В подавленном настроении Ермунн засунул в духовку еще одну пиццу. Так или иначе, ему нужно попробовать снять с себя это бремя, сообщить то, что ему известно, властям. Но поверит ли ему кто-нибудь, поймет ли и прислушается ли? Сомнительно, очень сомнительно. Если даже хаделаннское убийство не склонило власти к тому, чтобы всерьез задуматься о принятии закона, который бы запретил деятельность неофашистов, что же говорить о его случае ?
Если бы был жив Эмиль Золя… Его язвительное перо никого бы не оставило равнодушным. Он мог бы написать второй памфлет «Я обвиняю!». От лица евреев, пакистанцев, жертв бомб и зверски убитых молодых людей. Но Эмиль Золя умер в 1902 году.
А ты, Ермунн Хаугард, несчастный столяр, – что делаешь ты? Вкушаешь пиццу и зачитываешься «Дядюшкой Освальдом». Строишь планы рыбалки, довольный тем, как много тебе удалось выяснить, и собираешься ради спасения собственной трусливой шкуры держать язык за зубами. Позор тебе, забейся скорее под ковер!
Он забился под ковер, вернее, запрятал туда свои сомнения. А потом еще попрыгал на нем, чтобы утрамбовать их, сделать плоскими, как блин. Он решился кое-что предпринять.
Следующие несколько дней Ермунн был занят лихорадочными приготовлениями. Он что-то записывал. По всей квартире валялись листы бумаги. Он ел пиццу и охотничий хлеб с салями, наворачивал датскую икру. Однажды он даже осмелился выйти в ближайший магазин запасти пива. Все шло благополучно. Пиво должно было способствовать предстоявшей ему трудной работе. На сон грядущий он читал Толкина, Брэдбери и Улава X. Хауге.
Дверной звонок уже много дней молчал.
Наконец он закончил свои приготовления. На письменном столе лежали вороха записей, газетных вырезок, стопки бумаги. Он извлек пишущую машинку и вытер с нее пыль. Затем он вставил первый чистый лист.

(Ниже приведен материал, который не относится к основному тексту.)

-- ==== Sys2Proof/Tests/Slice0.lean ====
section
/-! SUPPORT. The model's own tests. Expected values are those of spec/95_test_vectors.md, or of the rule a test's comment names. -/

namespace Sys2Proof.Tests

open Sys2Proof Sys2Proof.Machine

/-! ### Helpers -/

/-- A state in an open frame with these counters, line buffer and output. -/
def openState (d : Dir) (v : Bool) (wp : Fin 7) (ln : Fin 33) (lb : Vector Byte 6) (out : List Byte) : State :=
  { State.reset with ph := .run, dir := d, inv := v, wp := wp, ln := ln, lb := lb, out := out }

/-- A state in `FAULT` after `E_SEQ`. -/
def faultState : State := { State.reset with ph := .fault, err := .eSeq }

/-- The outcome is a next state with this property. -/
def nextHas (o : StepOutcome) (p : State → Bool) : Bool :=
  match o with
  | .next t => p t
  | .fault _ => false
  | .refused _ => false

/-- `LB = 01 02 03 04 05 00`. -/
def fiveBytes : Vector Byte 6 := #v[0x01#8, 0x02#8, 0x03#8, 0x04#8, 0x05#8, 0x00#8]

/-- `LB = 01 02 03 04 05 06`. -/
def sixBytes : Vector Byte 6 := #v[0x01#8, 0x02#8, 0x03#8, 0x04#8, 0x05#8, 0x06#8]

/-- A list of zero bytes. -/
def zeros (n : Nat) : List Byte := List.replicate n 0x00#8

@[simp] theorem zeros_length (n : Nat) : (zeros n).length = n := by simp [zeros]

theorem zeros_take_one (n : Nat) : (zeros (n + 1)).take 1 = [0x00#8] := by simp [zeros, List.replicate_succ]

/-- A state with one command word presented. -/
def presented (w : Word) (s : State) : State := present [.command w] s

/-! ### Well-formedness: each check refuses an ill-formed term -/

theorem test_wf_refuses_line_register_in_control_row : (Instr.rdCtl .lb0).wf = false := by decide
theorem test_wf_refuses_high_register_in_low_row : (Instr.rdLbLow .lb4).wf = false := by decide
theorem test_wf_refuses_low_register_in_high_row : (Instr.rdLbHigh .lb3).wf = false := by decide
theorem test_wf_accepts_each_row :
    (Instr.rdCtl .ocnt).wf = true ∧ (Instr.rdLbLow .lb3).wf = true ∧ (Instr.rdLbHigh .lb5).wf = true := by decide

/-! ### Decoding: words written out bit by bit from 30_encoding.md R70 and spec/opcode_table.json (`OP Z IMM`) -/

theorem test_decode_nop : decode 0b0000000000000000#16 = .command .nop := by decide
theorem test_decode_start_b_raw : decode 0b0001000000000011#16 = .command (.start .b true) := by decide
theorem test_decode_start_bits : decode 0b0001000000000010#16 = .command (.start .a true) ∧
    decode 0b0001000000000001#16 = .command (.start .b false) := by decide
theorem test_decode_push : decode 0b0010000010010110#16 = .command (.push 0x96#8) := by decide
theorem test_decode_eol : decode 0b0011000000000000#16 = .command .eol := by decide
theorem test_decode_end : decode 0b0100000000000000#16 = .command .endFrame := by decide
theorem test_decode_rst : decode 0b0101000000000000#16 = .command .rst := by decide
theorem test_decode_rd_wp : decode 0b0110000000000010#16 = .command (.rdCtl .wp) := by decide
theorem test_decode_rd_lb2 : decode 0b0110000000010010#16 = .command (.rdLbLow .lb2) := by decide
theorem test_decode_rd_lb5 : decode 0b0110000000010101#16 = .command (.rdLbHigh .lb5) := by decide
theorem test_decode_mir : decode 0b0111000000011101#16 = .command (.mir 0x1D#8) := by decide

/-- The reserved words of 95_test_vectors.md section 2.6, each refused by the name of its case. -/
theorem test_decode_reserved :
    decode 0x0001#16 = .reserved .operandNotZero ∧ decode 0x0100#16 = .reserved .zNotZero ∧
    decode 0x1004#16 = .reserved .configNotZero ∧ decode 0x2100#16 = .reserved .zNotZero ∧
    decode 0x3001#16 = .reserved .operandNotZero ∧ decode 0x40FF#16 = .reserved .operandNotZero ∧
    decode 0x5001#16 = .reserved .operandNotZero ∧ decode 0x6004#16 = .reserved .noSuchRegister ∧
    decode 0x600F#16 = .reserved .noSuchRegister ∧ decode 0x6016#16 = .reserved .noSuchRegister ∧
    decode 0x60FF#16 = .reserved .noSuchRegister ∧ decode 0x7F00#16 = .reserved .zNotZero ∧
    decode 0x8000#16 = .reserved .opUndefined ∧ decode 0xF000#16 = .reserved .opUndefined := by decide

theorem test_decode_table_word : decodeTableWord 16 0x6015 = some (.rdLbHigh .lb5) ∧ decodeTableWord 16 0x8000 = none := by
  decide

/-! ### Sizes (00_scope.md R5) -/

theorem test_config_sizes :
    Config.width = 8 * Config.lineBytes ∧ Config.rowStride = Config.lineBytes + Config.padBytes ∧
    Config.blockBytes = Config.height * Config.lineBytes ∧ Config.blockBytes = 4 * Config.blockWords ∧
    Config.outABytes = Config.height * Config.rowStride ∧ Config.outBBytes = Config.height * Config.lineBytes ∧
    frameOutput .a = Config.outABytes ∧ frameOutput .b = Config.outBBytes := by decide

/-! ### The commands: rows of 95_test_vectors.md sections 2.1 to 2.5 -/

/-- 40_byte_mirror.md R94 and section 2.1: 0x1D gives 0xB8. -/
theorem test_mir : nextHas (exec (.mir 0x1D#8) faultState) (fun t => t == { faultState with resp := some 0x00B8#16 }) = true := by
  decide

/-- Row F1. -/
theorem test_nop : nextHas (exec .nop State.reset) (fun t => t.resp == some 0x0000#16) = true := by decide

/-- Row F6. -/
theorem test_start_after_frame :
    nextHas (exec (.start .a false) { State.reset with done := true, dir := .b, inv := true, ln := 32, out := [0x00#8] })
      (fun t => t == { State.reset with ph := .run, resp := some 0x0001#16 }) = true := by decide

/-- Row F7, Direction B, `invert` true. -/
theorem test_start_in_run :
    nextHas (exec (.start .a false) (openState .b true 0 0 clearedLine []))
      (fun t => t.resp == some 0x007A#16 && t.dir == .b) = true := by decide

/-- Row D2: the sixth byte of a device line. -/
theorem test_push_sixth_byte :
    nextHas (exec (.push 0x06#8) (openState .a true 5 0 fiveBytes []))
      (fun t => t == { openState .a true 0 1 clearedLine
        [0x60#8, 0xA0#8, 0x20#8, 0xC0#8, 0x40#8, 0x80#8, 0x00#8, 0x00#8] with resp := some 0x0011#16 }) = true := by decide

/-- Row D4: the 193rd byte. -/
theorem test_push_193rd :
    nextHas (exec (.push 0xAB#8) (openState .a false 0 32 clearedLine []))
      (fun t => t.resp == some 0x0022#16 && t.lb == clearedLine && t.out == []) = true := by decide

/-- Row D9: a short row is padded before polarity. -/
theorem test_eol_short_row :
    nextHas (exec .eol (openState .b false 3 0 #v[0x80#8, 0x01#8, 0xF0#8, 0x00#8, 0x00#8, 0x00#8] []))
      (fun t => t == { openState .b false 0 1 clearedLine [0xFF#8, 0xFF#8, 0xFF#8, 0xF0#8, 0x7F#8, 0xFE#8] with
        resp := some 0x0009#16 }) = true := by decide

/-- Row D12. -/
theorem test_eol_in_direction_a :
    nextHas (exec .eol (openState .a true 3 2 clearedLine [])) (fun t => t.resp == some 0x0072#16 && t.wp == 3) = true := by
  decide

/-- Row F14, the last two of the lines: the open row, then one line of padding. -/
theorem test_end_closes_open_row :
    nextHas (exec .endFrame (openState .b true 2 30 #v[0x01#8, 0x02#8, 0x00#8, 0x00#8, 0x00#8, 0x00#8] []))
      (fun t => t.out == [0x00#8, 0x00#8, 0x00#8, 0x00#8, 0x40#8, 0x80#8, 0x00#8, 0x00#8, 0x00#8, 0x00#8, 0x00#8, 0x00#8] &&
        t.ln == 32 && t.resp == some 0x001C#16) = true := by decide

/-- Row F11: 191 bytes. -/
theorem test_end_too_short :
    nextHas (exec .endFrame (openState .a false 5 31 fiveBytes []))
      (fun t => t.resp == some 0x0022#16 && t.ln == 31 && t.wp == 5 && t.lb == fiveBytes) = true := by decide

/-- 42_frame_control.md R133, the example. -/
theorem test_rst :
    nextHas (exec .rst { faultState with err := .eLen, ln := 31, wp := 5 })
      (fun t => t == { State.reset with resp := some 0x0000#16 }) = true := by decide

/-- Section 2.5: `RD LN`, and `RD OCNT` after a complete Direction A frame. -/
theorem test_rd_ln :
    nextHas (exec (.rdCtl .ln) (openState .a false 1 1 clearedLine [])) (fun t => t.resp == some 0x0001#16) = true := by
  decide
theorem test_rd_ocnt :
    nextHas (exec (.rdCtl .ocnt) (openState .a false 0 32 clearedLine (zeros 256)))
      (fun t => t.resp == some 0x0100#16) = true := by
  simp [exec, execRdCtl, nextHas, readReg, ocnt, openState]

/-- 43_status_read.md R150: `LB` is shown in arrival order, not reversed, not mirrored. -/
theorem test_rd_line_low : nextHas (exec (.rdLbLow .lb1) (openState .a false 5 0 fiveBytes []))
    (fun t => t.resp == some 0x0002#16) = true := by decide
theorem test_rd_line_high : nextHas (exec (.rdLbHigh .lb4) (openState .a false 5 0 fiveBytes []))
    (fun t => t.resp == some 0x0005#16) = true := by decide

/-- Program P5 step 7: a reserved word in `IDLE`; step 9: in `FAULT` it does not replace the code. -/
theorem test_reserved_word :
    nextHas (step (presented 0x8000#16 State.reset)) (fun t => t.resp == some 0x0042#16 && t.err == .eIll) = true ∧
    nextHas (step (presented 0x6004#16 faultState)) (fun t => t.resp == some 0x0062#16 && t.err == .eSeq) = true := by decide

/-- The first instruction after reset, through the fixed names. -/
theorem test_with_fetch_word :
    nextHas (step (State.reset.withFetchWord 16 0x1001)) (fun t => t.resp == some 0x0009#16 && t.input == []) = true := by
  decide

/-- The wires and the observation of a frame (10_state.md R31, R33). -/
theorem test_wires_and_observation :
    errWire faultState = true ∧ doneWire faultState = false ∧ observation faultState = (false, .eSeq, none) ∧
    observation { State.reset with done := true, out := [0xFF#8] } = (true, .none, some [0xFF#8]) := by decide

/-! ### Pure functions: 95_test_vectors.md section 2.2 -/

theorem test_line_a : lineA #v[0x12#8, 0x34#8, 0x56#8, 0x78#8, 0x9A#8, 0xBC#8] false =
    #v[0xC2#8, 0xA6#8, 0xE1#8, 0x95#8, 0xD3#8, 0xB7#8, 0x00#8, 0x00#8] := by decide
theorem test_line_b_of_short_row : lineB (fit6 [0x01#8, 0x02#8, 0x03#8]) false =
    #v[0xFF#8, 0xFF#8, 0xFF#8, 0x3F#8, 0xBF#8, 0x7F#8] := by decide
theorem test_word_bytes : wordBytes 0xFFFFFFF0#32 = [0xFF#8, 0xFF#8, 0xFF#8, 0xF0#8] := by decide

/-! ### Assembler (30_encoding.md R77, R78) -/

theorem test_assemble_start : assembleLine "START B, 1 ; open".toList = some [0x1003#16] := by decide
theorem test_assemble_rd : assembleLine "RD LB4".toList = some [0x6014#16] ∧ assembleLine "RD 0x04".toList = none := by decide
theorem test_assemble_row : assembleLine "PUSHR 1, 0x80".toList = some [0x2001#16, 0x2080#16, 0x3000#16] := by decide

/-! ### Witnesses: for every statement with premises, a state and operands that meet them, clause by clause -/

theorem legal_reset : LegalState State.reset :=
  ⟨⟨by decide, by decide, by decide, by decide, by decide, by decide⟩, by decide, by decide⟩

/-- A legal Direction A frame after 191 bytes. -/
def lateA : State := openState .a false 5 31 fiveBytes (zeros 248)

theorem legal_lateA : LegalState lateA :=
  ⟨⟨by decide, by decide, by simp [lateA, openState], by simp [lateA, openState], by decide, by decide⟩, by decide,
    by simp [lateA, openState, frameOutput]⟩

/-- A legal Direction A frame after 192 bytes. -/
def fullA : State := openState .a false 0 32 clearedLine (zeros 256)

theorem legal_fullA : LegalState fullA :=
  ⟨⟨by decide, by decide, by simp [fullA, openState], by simp [fullA, openState], by decide, by decide⟩, by decide,
    by simp [fullA, openState, frameOutput]⟩

/-- A legal Direction B frame with a full row open. -/
def rowB : State := openState .b false 6 31 sixBytes (zeros 186)

theorem legal_rowB : LegalState rowB :=
  ⟨⟨by decide, by decide, by simp [rowB, openState], by simp [rowB, openState], by decide, by decide⟩, by decide,
    by simp [rowB, openState, frameOutput]⟩

/-- A completed Direction B frame, `DONE` still 1. -/
def doneB : State := { State.reset with dir := .b, done := true, ln := 32, out := zeros 192 }

theorem legal_doneB : LegalState doneB :=
  ⟨⟨by decide, by simp [doneB, frameOutput], by decide, by decide, by decide, by decide⟩, by decide, by simp [doneB, frameOutput]⟩

theorem witness_DecodeOfEncodeIsTheCommand : (Instr.rdLbHigh .lb5).wf = true := by decide
theorem witness_DecodedWordIsTheCommandsOnlyWord : decode 0x6015#16 = .command (.rdLbHigh .lb5) := by decide

/-- `RUN` and `FAULT`. -/
theorem witness_ReservedWordsAreThoseListedAndTrap :
    (presented 0xFFFF#16 rowB).input = .command 0xFFFF#16 :: [] ∧ decode 0xFFFF#16 = .reserved .zNotZero ∧
    rowB.ph ≠ .fault ∧ (presented 0xFFFF#16 faultState).ph = .fault := by decide

theorem witness_ResetLeavesEveryFieldAtItsStatedValue : (present [.reset] rowB).input = .reset :: [] := by decide

theorem witness_HardwareResetAndRstAgree :
    ∃ t u, step { rowB with input := [.reset] } = .next t ∧ step { rowB with input := [.command 0x5000#16] } = .next u :=
  ⟨_, _, rfl, rfl⟩

theorem witness_StepRunsTheDecodedCommand :
    (presented 0x20FF#16 rowB).input = .command 0x20FF#16 :: [] ∧ decode 0x20FF#16 = .command (.push 0xFF#8) := by decide

theorem witness_StepWaitsWhenNothingIsPresented : rowB.input = [] := rfl

theorem witness_EveryCommandAnswersItsResponse :
    ∃ t, (presented 0x7001#16 rowB).input = .command 0x7001#16 :: [] ∧ step (presented 0x7001#16 rowB) = .next t :=
  ⟨_, rfl, rfl⟩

«В министерство юстиции Королевства Норвегии
Ослоское отделение
Совершенно очевидно, что добиваться истины с помощью пытки – глупость и варварство. Ведь это означает использовать физическое воздействие ради достижения целей духовных. Посему если я обращаюсь сейчас к вам, то отнюдь не для того, чтобы помучить вас, подвергнуть пытке в общепринятом смысле слова. Впрочем, мое скромное положение и не дает мне такой возможности.

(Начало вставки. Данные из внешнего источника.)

-- ==== Sys2Proof/WellFormed.lean ====
section
/-! DEFINITION. Which terms of `Instr` stand for an encoding of the table. -/

namespace Sys2Proof

/-- A Rice parameter is below the escape code of its method (R58): the escape code is another row. Every other field may hold
any value of its width. -/
def Instr.wellFormed : Instr → Bool
  | .constant _ => true
  | .verbatim _ => true
  | .fixed0 _ => true
  | .fixed1 _ => true
  | .fixed2 _ => true
  | .fixed3 _ => true
  | .fixed4 _ => true
  | .lpc _ _ => true
  | .reservedRsv => true
  | .reservedType2_3 _ => true
  | .reservedType4_7 _ => true
  | .reservedType13 => true
  | .reservedType14_15 _ => true
  | .reservedType16_31 _ => true
  | .resRice _ => true
  | .resRice2 _ => true
  | .resReserved _ => true
  | .partRice4 k => decide (k.toNat < 15)
  | .partEsc4 => true
  | .partRice5 k => decide (k.toNat < 31)
  | .partEsc5 => true
  | .cmdReset => true
  | .cmdStart _ _ _ => true
  | .cmdRead _ _ => true
  | .cmdQueryType => true
  | .cmdQueryWasted => true
  | .cmdQueryStatus => true
  | .cmdReserved _ => true

end Sys2Proof
end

В настоящее время я сижу, запершись в своей квартире в Грёнланне, где ем пиццу и пью пиво. Так я живу уже неделю, и, по всей вероятности, я единственный человек в Норвегии, для которого это является основным занятием. Такой образ жизни – своеобразная пытка, его нельзя отнести на счет эйфории или патологической лени. В чем, я полагаю, вы и сами вскоре убедитесь.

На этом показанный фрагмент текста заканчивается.